2) Support the Continued Development of a Multimodal National Freight Network, Including Dedicated Funding. Support continued development of the multi-modal National Freight Network funded by a dedicated revenue stream. Freight planning is an important component of statewide, metropolitan, and local transportation planning processes. Input from a variety of public and private stakeholders—State DOTs, MPOs, freight modes, general public—must be considered to successfully integrate freight planning into these existing transportation planning processes. MPOs and local governments should be more involved in developing freight plans in conjunction with state DOTs. MPOs and local governments better understand the transportation facilities in their region and know the freight stakeholders so they can better reflect and plan for the unique needs of their regions and jurisdictions.

3) Restore the Share of STBG Apportionments for Local Jurisdictions to Pre-MAP 21 Levels. It is critical to increase the percentage of funding allocated by population under the Surface Transportation Block Grant Program (STBG). Increasing funds will allow MPO boards to make infrastructure investment decisions that will generate economic opportunities, reduce transportation accidents and fatalities, reduce congestion, and improve the quality of life for those living, commuting, and working in these areas. While the FAST Act did gradually increase the percent share of STBG that is allocated by population, the next future reauthorization bill should restore that percentage to the 62.5 percent – which was the share prior MAP-21. This calculation should be made prior to any set-asides under the program.

4) Establish One Common Effective Date for Statewide and Nonmetropolitan Transportation Planning. A key feature of MAP-21 was the establishment of a performance and outcome-based program.

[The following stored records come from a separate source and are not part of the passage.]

-- ==== Sys2Proof/Tests/Slice0.lean ====
section
/-! SUPPORT. Tests: ill-formed terms, words written out from the encodings, single steps against the vectors of
95_test_vectors.md (each test names its vector or the rule its numbers are worked out from), and for every statement
with hypotheses a witness that meets them. -/

namespace Sys2Proof.Tests

open Sys2Proof Sys2Proof.Machine Sys2Proof.Claims

/-! The vectors' bytes. -/

/-- Bytes from numbers. -/
def hex (l : List Nat) : List Byte := l.map (BitVec.ofNat 8)

/-- Frame V1, the source's seed status frame. -/
def v1 : List Byte :=
  hex ([0x50, 0x00, 0x64, 0xB7, 0x28, 0x61, 0xA8, 0x61, 0xA8, 0x01, 0xF4, 0x00, 0x00, 0x00, 0x00, 0x00]
    ++ [0x00, 0x00, 0x00, 0x00, 0x61, 0xC9, 0x00, 0x61, 0xFF, 0x00, 0x00, 0x00, 0x00, 0x16, 0x00, 0x00]
    ++ [0x03, 0x52, 0x0B, 0x00, 0xA5, 0xD2, 0x79, 0x00, 0x00, 0x00, 0x01, 0x00, 0x00, 0x3B, 0x7B, 0x0D, 0x0A])

/-- Payload V2, the source's amplifier status literal. -/
def v2 : List Byte :=
  hex (List.replicate 35 0 ++ [0xBF, 0x12, 0x1B, 0xED, 0x71, 0xD9, 0x2D, 0x7D, 0x4A, 0xE6, 0x67, 0x55, 0x9F]
    ++ [0xA4, 0x82, 0x32, 0x71, 0x3A, 0x00, 0x40, 0x9D, 0x73, 0xD8, 0x58, 0xE6, 0x20, 0x21, 0x1B, 0xF2])

/-- Payload Q of section 2.6. -/
def vq : List Byte :=
  hex ([0x01, 0x00, 0x00, 0x01, 0x4B, 0x00, 0x00, 0x00, 0x64, 0x01, 0xF4, 0xFF, 0xFF, 0x00, 0x00, 0x00]
    ++ [0x00, 0x00, 0x00, 0x00, 0x00, 0x00, 0x00, 0x00, 0x00, 0x00, 0x00, 0x00, 0x00, 0x01, 0x00, 0x02]
    ++ [0x12, 0x34, 0xFF, 0xFF, 0x7F, 0x00, 0x10, 0x0F, 0x00, 0x00, 0x09, 0xC4, 0x00, 0x00, 0xFF, 0xFF]
    ++ [0x0B, 0xB8] ++ List.replicate 14 0)

/-- Frame ACK. -/
def ack : List Byte := hex [0x50, 0x00, 0x64, 0xC1, 0x01, 0x01, 0x27, 0xA5, 0x0D, 0x0A]

/-- Frame CMD1. -/
def cmd1 : List Byte := hex [0x50, 0x00, 0x64, 0x30, 0x01, 0x01, 0x96, 0x54, 0x0D, 0x0A]

/-! Small machines. -/

/-- A seed layout with open fields of a width that shows: piezo two bytes at 6, emission bit 0 of byte 30, two gratings. -/
def testSeed : BuiltSeedLayout := ⟨seedLayoutWith ⟨6, 2, 1, 1⟩ ⟨30, 0x01⟩ [⟨8, 2, 1, 2⟩, ⟨10, 1, 1, 0⟩], by decide⟩

/-- The vectors' configuration. -/
def testCfg : Cfg :=
  { resetCfg with
    addr := 0x64, addrWritten := true, ampStatusId := 0xA0, ampIdWritten := true, seed := testSeed,
    retLen := [(0xA0, ⟨true, 64⟩), (0xB7, ⟨true, 40⟩), (0xC1, ⟨true, 1⟩)],
    cmdLen := [(0x04, ⟨true, 0⟩), (0x30, ⟨true, 1⟩), (0xA5, ⟨true, 2⟩)] }

/-- Brought up, nothing running. -/
def idle : State := { State.reset with cfg := testCfg }

/-- The same under another table or byte order. -/
def idleWith (c : Cfg) : State := { idle with cfg := c }

/-- RECV runs and waits for its next byte, `buf` assembled. -/
def receiving (buf : List Byte) : State := { idle with busy := true, run := .recv, ctl := .rx, buf := buf }

/-- RECV runs and a Message waits for DISPATCH. -/
def dispatching (m : Message) : State := { idle with busy := true, run := .recv, ctl := .dispatch m }

/-- SEND has drained and waits for the answer to its write. -/
def sending (ok : Bool) : State := { idle with busy := true, run := .send cmd1, ctl := .tx, txAns := [ok] }

/-- A received Message. -/
def msg (cmd : Byte) (p : Option (List Byte)) : Message :=
  { messageAtReset with cls := .ret, command := cmd, address := 0x64, payload := p }

/-- The trailer of a frame. -/
def trailer (c x : Byte) : Trailer := ⟨c, x, 0x0D, 0x0A⟩

/-- The outcome is a next state with a property. -/
def holds (o : StepResult) (p : State → Bool) : Bool :=
  match o with
  | .next t => p t
  | _ => false

/-- The outcome is a refusal. -/
def refusedAs (o : StepResult) (r : Refusal) : Bool :=
  match o with
  | .refused q => decide (q = r)
  | _ => false

/-- The operation has ended with an error code and a result. -/
def done (o : StepResult) (e : ErrCode) (r : Result) : Bool :=
  holds o fun t => decide (t.res = [.opDone e r]) && decide (t.err = e) && !t.busy && decide (t.ctl = .idle)

/-- A field evaluation has answered. -/
def answered (o : StepResult) (r : Result) : Bool := holds o fun t => decide (t.res = [.readback r])

/-- The result is a Message with a property. -/
def doneMessage (o : StepResult) (p : Message → Bool) : Bool :=
  holds o fun t =>
    match t.res with
    | [.opDone .none (.message m)] => p m
    | _ => false

/-! Well-formedness: an ill-formed term for each check. -/

/-- R80, R84: a seed status frame has 40 payload bytes. -/
theorem test_wf_frameSeedStatus : (Instr.frameSeedStatus 0x64 (hex [1]) (trailer 0 0)).wf testCfg = false := by decide
/-- R80, R84: an amplifier status frame has 64 payload bytes. -/
theorem test_wf_frameAmpStatus : (Instr.frameAmpStatus 0x64 (hex [1]) (trailer 0 0)).wf testCfg = false := by decide
/-- R80: the length byte is at most 255. -/
theorem test_wf_frameRet_long :
    (Instr.frameRet 0x64 0xC1 (List.replicate 256 0) (trailer 0 0)).wf testCfg = false := by decide +kernel
/-- R84: a frame of identifier 0xB7 and 40 bytes is FRAME.SEED_STATUS, not FRAME.RET. -/
theorem test_wf_frameRet_seed :
    (Instr.frameRet 0x64 0xB7 (List.replicate 40 0) (trailer 0 0)).wf testCfg = false := by decide
/-- R84: a frame of the amplifier's identifier and 64 bytes is FRAME.AMP_STATUS. -/
theorem test_wf_frameRet_amp :
    (Instr.frameRet 0x64 0xA0 (List.replicate 64 0) (trailer 0 0)).wf testCfg = false := by decide
/-- R6: a command frame carries at most 64 bytes. -/
theorem test_wf_frameCmd : (Instr.frameCmd 0x64 0x30 (List.replicate 65 0) (trailer 0 0)).wf testCfg = false := by decide
/-- R95: a FIELD row of any field with one byte too many. -/
theorem test_wf_field :
    [FieldSel.ampStable, .ampSysstat, .ampDrvunlock, .ampDrvcur, .ampPdval, .ampPdstat, .ampTemp, .seedTset, .seedTact,
      .seedTdiode, .seedIset, .seedIact, .seedPiezo, .seedWavelen, .seedPower, .seedEmission, .seedRunh, .seedRunm,
      .seedGrating].all (fun sel =>
        !(fieldInstr (List.replicate (fieldSize testCfg sel + 1) 0) sel).wf testCfg) = true := by decide
/-- R180: the DISPATCH row must be the one the command byte chooses. -/
theorem test_wf_dispatch :
    (Instr.dispatchSeed (msg 0xC1 none)).wf testCfg = false ∧ (Instr.dispatchAmp (msg 0xB7 none)).wf testCfg = false ∧
      (Instr.dispatchNone (msg 0xA0 none)).wf testCfg = false ∧ (Instr.dispatchNone (msg 0xB7 none)).wf testCfg = false := by
  decide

The objective of this performance and outcome-based program is for States and MPOs to invest resources in projects that collectively will make progress toward the achievement of the national goals. MPOs have been working diligently in the development and implementation of this new approach. The staggered rulemaking process has created a varying series of implementation dates that has led to great confusion that threatens the continuity of the Metropolitan 3-C process. Congress should establish a single common effective date for all MAP-21 Performance Based Planning and Programming regulations.

5) Improve Project Selection Authority and Local Governance on MPO Boards. Amend Title 23 to give all MPOs decision making authority on which transportation projects should be funded in their planning areas. Currently only MPOs serving a population over 200,000 are permitted to select federally funded projects from their own list of developed and approved projects. All other MPOs’ (50,000-199,999) highway projects are selected by the state in cooperation with the MPO. Amend the law to allow MPOs under 200,000 in population to select their federally funded projects unless an MPOs choose to continue with current law letting the state cooperatively select highway projects. States should be prohibited from determining the size of an MPO board or the number of voting board members.

Communities face critical challenges that can be addressed through federal funding and legislation regarding surface transportation. APA Georgia thanks you for your leadership and support and looks forward to working with you as we continue to move toward surface transportation reauthorization in 2020.